И все-таки, что же точит меня эта черная грусть? Наберитесь терпения…

<…>

Заседание Комитета проходило в зале с высокими готическими потолками. Когда я пришел, все уже были в сборе и сидели на раскладных стульях вокруг двух небольших сдвинутых вместе столиков.

— Ну что ж, — произнес брат Джек, — ты как раз вовремя. Это хорошо. Мы поощряем в наших лидерах точность и аккуратность.

— Я постараюсь всегда приходить вовремя, брат, — ответил я.

— Итак, братья и сестры, вот наш главный оратор, — представил меня брат Джек. — Можем начинать? Все в сборе?

— Все, кроме брата Тода Клифтона, — раздался чей-то голос.

Брат Джек удивленно покачал рыжей головой.

— Неужели?

— Он сейчас придет, — поспешил объяснить один из младших членов Братства. — Мы сегодня работали до трех ночи.

— Ну и что? Все равно он обязан являться вовремя, — брат Джек достал из кармана часы. — Начнем. У меня мало времени, но много нам и не потребуется. Все вы знаете о последних событиях и о том, какую роль сыграл в них наш новый брат. Коротко говоря, наша цель — постараться, чтобы сделанное не пропало втуне. У нас две задачи: во-первых, повысить эффективность агитации; во-вторых, направить энергию масс в нужное русло. Для этого необходимо резко увеличить численность нашей организации. Народ полностью готов к действию, и, если нам сейчас не удастся повести людей за собой, они вернутся к привычной пассивности или того хуже — впадут в цинизм. Мы должны немедленно нанести удар! Мощный удар! И вот для этого, — он повернулся ко мне, — наш брат назначен оратором в Гарлеме. Ему нужно оказать всемерную поддержку. Он будет нашим новым орудием, способным усилить влияние Комитета…

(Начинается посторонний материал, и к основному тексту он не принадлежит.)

-- ==== Sys2Proof/Machine/Links.lean ====
section
/-!
DEFINITION. Mehrusk links and seams (R202 to R240): training and the handshake, epochs, runs with their checks, replay,
lanes, slots, routing of control messages, transit, Ethernet gathering, and seam lane groups.
-/
namespace Sys2Proof.Machine

/-! ### Ports and sessions -/

def lsDISABLED : Nat := 0
def lsTRAINING : Nat := 1
def lsAUTH : Nat := 2
def lsUP : Nat := 3
def lsLANE_DROP : Nat := 4
def lsDOWN : Nat := 5
def lsAUTH_FAIL : Nat := 6

def dcNO_LANES : Nat := 1
def dcCRYPTO : Nat := 2
def dcEPOCH_END : Nat := 3
def dcETH_WIDTH : Nat := 4
def dcPHY : Nat := 5

/-- The PORT record of a port: mode, highest rate, highest width, enable and n_max (R264). -/
def portRec (r : Recs) (p : Nat) : Nat × Nat × Nat × Bool × Nat :=
  match recOf r 0x0602 p with
  | some v => (fieldOf v 8 1, fieldOf v 9 1, fieldOf v 10 1, bmap v 11 0, fieldOf v 14 1)
  | none => (0, 2, if p = 16 then 4 else 3, true, 32)

def Module.eth (m : Module) (p : Nat) : Bool := p < 16 && (portRec m.recs p).1 == 1

/-- Sessions of a port: 0 alone in direct mode, those of the SESSION records in Ethernet mode. -/
def Module.sessions (m : Module) (p : Nat) : List Nat :=
  if m.eth p then ((recsOf m.recs 0x0603).filter (fun e => e.1 % 256 == p)).map (fun e => e.1 / 256 % 256) else [0]

def Module.portState (m : Module) (p : Nat) : Nat := m.fld (LINK_STATE_state p)

/-- Set the state of a port, or of a session of an Ethernet port. -/
def Module.setSessState (m : Module) (p s st : Nat) : Module :=
  let m := m.modSess p s (fun x => { x with state := st })
  if m.eth p then m.setFld (LINK_SESSION_state p s) st else m.setFld (LINK_STATE_state p) st

/-- Is a session of a port UP? -/
def Module.sessUp (m : Module) (p s : Nat) : Bool := m.portUp p && (!m.eth p || (m.sess p s).state == lsUP)

/-- Lanes of a port, and how many of them a width code uses. -/
def lanesOf (p : Nat) : Nat := if p = 16 then 16 else 8
def widthLanes (w : Nat) : Nat := 2 ^ w

/-- Good lanes, lowest first: those without a moraine entry (R208). -/
def Module.goodLanes (m : Module) (p : Nat) : List Nat := (List.range (lanesOf p)).filter (fun l => !bit (m.fld (LINK_LANES_retired p)) l)

/-- Largest permitted width code for `g` good lanes, up to `top`. -/
def widthFor (p g top : Nat) : Option Nat :=
  ((List.range (if p = 16 then 5 else 4)).filter (fun w => widthLanes w ≤ g && w ≤ top)).getLast?

/-- Bit mask of the lanes in use. -/
def laneMask (l : List Nat) : Nat := l.foldl (fun a x => a + 2 ^ x) 0

/-- The Ethernet rates of R224. -/
def ethWidthOk (w rate : Nat) : Bool := ([(3, 2), (2, 2), (3, 1), (1, 2), (2, 1), (3, 0)] : List (Nat × Nat)).contains (w, rate)

/-! ### A port goes DOWN (R235) -/

/-- Whole control messages among unsent flits, to be routed again, each with the port it came by. -/
def regroup (l : List CtrlOut) : List CtrlMsg :=
  let start := l.dropWhile (fun f => !f.flit.first)
  start.foldl (fun (acc : List CtrlMsg) f =>
    if f.flit.first then
      acc ++ [{ src := f.flit.src, dst := f.flit.dst, kind := f.flit.entry % 256, hops := f.flit.hops, port := f.from_, payload := f.flit.body }]
    else match acc.getLast? with
      | some c => acc.dropLast ++ [{ c with payload := c.payload ++ f.flit.body }]
      | none => acc) []

/-- Discard a port's replay buffers; unsent messages move to the remaining paths. -/
def Module.dropBuffers (m : Module) (p : Nat) : Module :=
  let again := regroup (m.port p).ctrl
  let m := { m with ctrlQ := m.ctrlQ ++ again }
  m.modPort p (fun x => { x with
    sess := x.sess.map (fun s => (s.1, { s.2 with buf := [], resend := [], asm := [], gather := [], rxq := [], nakDue := false, ackDue := false, failed := [] })),
    ctrl := [], tickDue := [], recal := false, ptp := [] })

/-- A port goes DOWN with a cause; `report` is false when LINK_CTRL did it. -/
def Module.portDown (m : Module) (p cause : Nat) (report : Bool) : Module :=
  if m.portState p = lsDOWN then m
  else
    let m := m.dropBuffers p
    let m := each (m.sessions p) m (fun m s => m.setSessState p s lsDOWN)
    let m := ((m.setFld (LINK_STATE_state p) lsDOWN).setFld (LINK_STATE_down_cause p) cause).raise (LINK_EVENT_down p)
    let m := m.setFld (LINK_LANES_active p) 0
    let m := m.collPortDown p
    if report then
      let m := m.logEvent clsPEER errPORT_DOWN 0 7 p none none 0
      m.report clsPEER errPORT_DOWN 7 (m.fld (LINK_PEER_port p)) (m.fld (LINK_PEER_module_id p))
    else m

Тут раздались отдельные хлопки, и следом — звук открывающейся двери. Я взглянул в другой конец зала, туда, где заканчивались ряды стульев, и увидел вошедшего молодого человека. Он был примерно моего возраста, высокий, без головного убора, в плотном свитере и узких брюках. Все обернулись; я услышал восхищенный вздох какой-то женщины. Вновь прибывший шел по проходу легкой, танцующей негритянской походкой, а когда, дойдя до середины зала, вышел из тени на свет, я заметил, что он очень красив и очень черен. У него были четкие правильные черты лица, словно выгравированные на черном мраморе — как у некоторых статуй в музеях Новой Англии. Такие лица можно порой увидеть и в южных городках, где до сих пор белые потомки богатых семей и черные отпрыски их негритянской прислуги носят одни и те же имена и похожи и обликом, и характером, словно две пули, вылетевшие из одного ствола. Вошедший пересек зал и непринужденно сел, положив на стол сильные мускулистые руки. Я видел крепкие костяшки его пальцев, выпуклую грудь под свитером, легонько пульсирующую жилку на шее, гладкий квадратный подбородок и белый, наклеенный крест-накрест, пластырь на бархатно-черной коже, нежно обтягивающей гранитно-твердые афроанглосаксонские скулы.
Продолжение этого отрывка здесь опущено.